Reed steepled his hands, leaned back, and cocked his head. "Lieutenant Vorkosigan left with a man who introduced himself as Captain Galeni an hour ago."

"Aaah …" said Miles. "An older man in civilian dress? Greying hair, heavyset?"

"Yes . . ."

Miles inhaled, smiling fixedly. "Thank you, Investigator Reed. We won't take any more of your valuable time."

Back in the foyer Ivan said, "Now what?"

"I think," said Captain Galeni, "it is time to return to the embassy. And send a full report to HQ."
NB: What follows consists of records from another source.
-- ==== Sys2Proof/Tests/Slice0.lean ====
section
/-! SUPPORT. The model's own tests: the checks of WellFormed on ill-formed terms, the values the spec itself works out,
one step of each command family, and for every statement of Certificates/Slice0/Obligations.lean states that meet its
hypotheses. -/
namespace Sys2Proof.Tests
open Sys2Proof.Machine Sys2Proof.Safety
set_option Elab.async false

/-! ## Small states -/

/-- Whether a command answers a next state with a property. -/
def gives (i : Instr) (s : State) (p : State → Bool) : Bool :=
  match exec i s with
  | .next t => p t
  | _ => false

/-- The state a command answers, with the ports as they were before it. -/
def past (i : Instr) (s : State) : State :=
  match exec i s with
  | .next t => { t with c := { t.c with ports := s.c.ports }, u := { t.u with out := s.u.out } }
  | _ => s

/-- A small coach: ROOM0 ELECTRIC with a lock, ROOM1 HYDRAULIC, four jacks, an awning. -/
def coachProfile : Slots :=
  let st : Straps := { jacks6 := false, supply24 := false }
  let a := (initialSlots st).stage st (.room 0) [(1, 1), (2, 0), (4, 1), (5, 1000), (6, 100), (7, 20), (12, 0)]
  let b := (a.stage st (.room 1) [(1, 0), (2, 0), (5, 500), (12, 0)]).stage st .jacks [(2, 5000)]
  (b.stage st .awning [(1, 2000), (2, 100)]).committed

/-- Pins of a coach with everything stowed. -/
def stowedPins : ResetPins where
  inSwitchA := Vector.replicate 6 true
  inSwitchB := Vector.replicate 6 true
  pinEngaged := Vector.replicate 6 true
  jackStowed := Vector.replicate 6 true
  awningStowed := true

/-- The small coach in RUN, parked, everything stowed, nothing moving. -/
def stowed : State :=
  let s := State.powerOn stowedPins
  { s with
    c := { s.c with phase := .run, profile := some coachProfile, parkSet := true }
    u := { s.u with
      rooms := Vector.ofFn fun n => if n.val < 2 then { state := .stowed } else {}
      jacks := { state := .stowed }, awning := { state := .stowed } } }

/-- The coach with the master ML0 heard. -/
def linkedCoach : State :=
  { stowed with c := withIn stowed.c .ml0 { linked := true, silence := some 3000 } }

/-- The coach with its jacks grounded. -/
def grounded : State := { stowed with u := { stowed.u with jacks := { state := .grounded } } }

/-- The coach with the awning out. -/
def awningOut : State :=
  { stowed with
    m := { stowed.m with awningStowed := false, counterAw := { count := 1000, valid := true } }
    u := { stowed.u with awning := { state := .out } } }

/-- The coach with ROOM0 moving out under a HOLD of ML0, withdrawing its pin. -/
def roomMoving : State := past (.roomMove .ml0 1 (.room 0) .outward .hold none none) linkedCoach
/-- The coach with a jack operation in its SEEK turn. -/
def jacksMoving : State := past (.jackSeek .ml0 1 .full none) stowed
/-- The coach with the awning moving out. -/
def awningMoving : State := past (.awningMove .ml0 1 .outward .full none none) stowed

/-- A record that is CLEARABLE. -/
def clearableRecord : FaultRecord :=
  { state := .clearable, codes := [(.stall, false)], firstStamp := some 0, lastStamp := some 0, count := 1 }
/-- The coach with a fault record of a subject replaced. -/
def withRecord (k : Subject) (r : FaultRecord) (s : State) : State :=
  { s with u := { s.u with faults := s.u.faults.set (subjectIdx k) r } }
/-- A desk. -/
abbrev desk (s : State) : Desk := { c := s.c, u := s.u }
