/-- The events left out of the coarse trace take no time, but for the polls. -/
theorem nominalTime_eq_coarse (es : List Event) :
    nominalTime es = nominalTime (es.filter Event.isCoarse) + nominalPoll * es.count .poll := by
  induction es with
  | nil => rfl
  | cons e es ih =>
    rw [← List.singleton_append, nominalTime_append, List.filter_append, nominalTime_append, List.count_append,
      Nat.mul_add, ih]
    have hone : nominalTime [e] = nominalTime ([e].filter Event.isCoarse) + nominalPoll * [e].count .poll := by
      rcases e with l | l | l | ⟨_ | _, v⟩ | _ | _ | _ <;> rfl
    omega

/-- The polls do not count, so the cost of what an operation did can be read from the trace without them. -/
theorem Costs.of_coarse {es : List Event} {h r m : Nat} (hcost : Costs (es.filter Event.isCoarse) h r m) :
    Costs es h r m where
  halves := by rw [← hcost.halves, List.count_filter rfl]
  releases := by rw [← hcost.releases, List.count_filter rfl]
  time := by
    have hnone : (es.filter Event.isCoarse).count .poll = 0 := List.count_eq_zero.2 (by simp [Event.isCoarse])
    rw [nominalTime_eq_coarse, hcost.time, hnone, Nat.mul_zero, Nat.add_zero]

/-- An operation costs what the cells it performs cost. -/
theorem costs_newEvents {i : Instr} {s t : State} {es : List Event} {h r m : Nat} (hexec : exec i s = .next t)
    (hcoarse : t.bus.coarse = s.bus.coarse ++ es) (hcost : Costs es h r m) : Costs (newEvents s t) h r m := by
  obtain ⟨u, hu, -, -, -, htrace⟩ := exec_next i s
  obtain rfl := Host.Outcome.next.inj (hu.symm.trans hexec)
  obtain ⟨fs, hfs⟩ := htrace.map Entry.event
  have hadded : Added s.bus u.bus fs := hfs.symm
  rw [Bus.coarse, hadded, List.filter_append] at hcoarse
  rw [newEvents, hadded.drop]
  exact Costs.of_coarse (List.append_cancel_left hcoarse ▸ hcost)

/-! ### The cost of the cells -/

theorem costs_startCell : Costs startCell 4 1 20 := ⟨rfl, rfl, rfl⟩

theorem costs_stopCell : Costs stopCell 3 1 15 := ⟨rfl, rfl, rfl⟩

theorem costs_writeCell (v : Level) : Costs (writeCell v) 3 1 15 := by
  cases v <;> exact ⟨rfl, rfl, rfl⟩

theorem costs_readCell (v : Level) : Costs (readCell v) 3 1 15 := ⟨rfl, rfl, rfl⟩

theorem costs_sentByte (ninth : Level) (v : Byte) : Costs (sentByte ninth v) 27 9 135 :=
  (costs_flatMap costs_writeCell (msbFirst v)).append (costs_readCell ninth)

theorem costs_receivedByte (ninth : Level) (v : Byte) : Costs (receivedByte ninth v) 27 9 135 :=
  (costs_flatMap costs_readCell (msbFirst v)).append (costs_writeCell ninth)

/-- A transaction with `k` bytes behind its address byte. -/
def CostsFrame (es : List Event) (k : Nat) : Prop :=
  Costs es (7 + 27 * (k + 1)) (2 + 9 * (k + 1)) (35 + 135 * (k + 1))

theorem costsFrame_cellFrame (ninth : Level) (address : Byte) {body : List Event} {k : Nat}
    (hbody : Costs body (27 * k) (9 * k) (135 * k)) : CostsFrame (cellFrame ninth address body) k := by
  obtain ⟨hhalves, hreleases, htime⟩ :=
    ((costs_startCell.append (costs_sentByte ninth address)).append hbody).append costs_stopCell
  rw [CostsFrame, cellFrame]
  exact ⟨hhalves.trans (by omega), hreleases.trans (by omega), htime.trans (by omega)⟩

/-! ### The cost of the transactions -/

/-- `END_TX` by the status; a data byte that is refused ends the frame early and has no row in R164. -/
theorem exec_endTx_costs (s : State) : ∃ t st, exec .endTx s = .next t ∧ t.response = some (.status st) ∧
    (st = .ok → CostsFrame (newEvents s t) s.txLen.val) ∧
    (st = .addrNack → CostsFrame (newEvents s t) 0) := by
  rcases writeTransaction_coarse s.params s.addr s.queued s.bus with
    ⟨hst, hcells⟩ | ⟨hst, hcells⟩ | ⟨hst, -⟩
  · have hexec := exec_endTx_of_status hst
    have hdata := costs_flatMap (costs_sentByte false) s.queued
    rw [queued_length] at hdata
    exact ⟨_, .ok, hexec, rfl,
      fun _ => costs_newEvents hexec hcells (costsFrame_cellFrame false _ hdata), nofun⟩
  · have hexec := exec_endTx_of_status hst
    exact ⟨_, .addrNack, hexec, rfl, nofun,
      fun _ => costs_newEvents hexec hcells (costsFrame_cellFrame true _ costs_nil)⟩
  · exact ⟨_, .dataNack, exec_endTx_of_status hst, rfl, nofun, nofun⟩

/-- `REQUEST_FROM` receives as many bytes as `RXLEN` says, none when the address is refused. -/
theorem exec_requestFrom_costs (a : Addr) (count : Byte) (s : State) :
    ∃ t, exec (.requestFrom a count) s = .next t ∧ CostsFrame (newEvents s t) t.rxLen.val := by
  cases hack : (s.bus.envSda.next s.params.sdaPin).1 with
  | true =>
    have hexec := exec_requestFrom_addrNack a count hack
    have hcells := readTransaction_coarse_addrNack hack a (clampCount count).val s.rxBuf
    exact ⟨_, hexec, costs_newEvents hexec hcells (costsFrame_cellFrame true _ costs_nil)⟩
  | false =>
    have hexec := exec_requestFrom_addrAck a count hack
    obtain ⟨-, hcells⟩ := readTransaction_spec_addrAck hack a (Nat.le_of_lt_succ (clampCount count).isLt) s.rxBuf
    have hdata := costs_flatMap (fun i => costs_receivedByte (decide (i + 1 = (clampCount count).val))
      ((readTransaction s.params a (clampCount count).val s.rxBuf s.bus).cells[i]?.getD 0))
      (List.range (clampCount count).val)
    rw [List.length_range] at hdata
    exact ⟨_, hexec, costs_newEvents hexec hcells (costsFrame_cellFrame false _ hdata)⟩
The urge to confess, eh? "No, no, never send interim reports," said Miles. "Only final ones. Interim reports tend to elicit orders. Which you must then either obey, or spend valuable time and energy evading, which you could be using to solve the problem."

"An interesting command philosophy; I must keep it in mind. Do you share it, Commander Quinn?"

"Oh, yes."

"The Dendarii Mercenaries must be a fascinating outfit to work for."

Quinn smirked. "I find it so."

Chapter Twelve

They returned to the embassy nonetheless, Galeni to galvanize his staff into an all-out investigation of the now highly-suspect courier officer, Miles to change back into his Barrayaran dress greens and visit the embassy physician to have his hand properly set. If there was a lull in his life after this mess was cleared up, Miles reflected, perhaps he'd better take the time to go get the bones and joints in his arms and hands, not just the long bones of his legs, replaced with synthetics. Getting the legs done had been painful and tedious, but putting off the arms wasn't going to make it any better. And he certainly couldn't pretend he was going to do any more growing.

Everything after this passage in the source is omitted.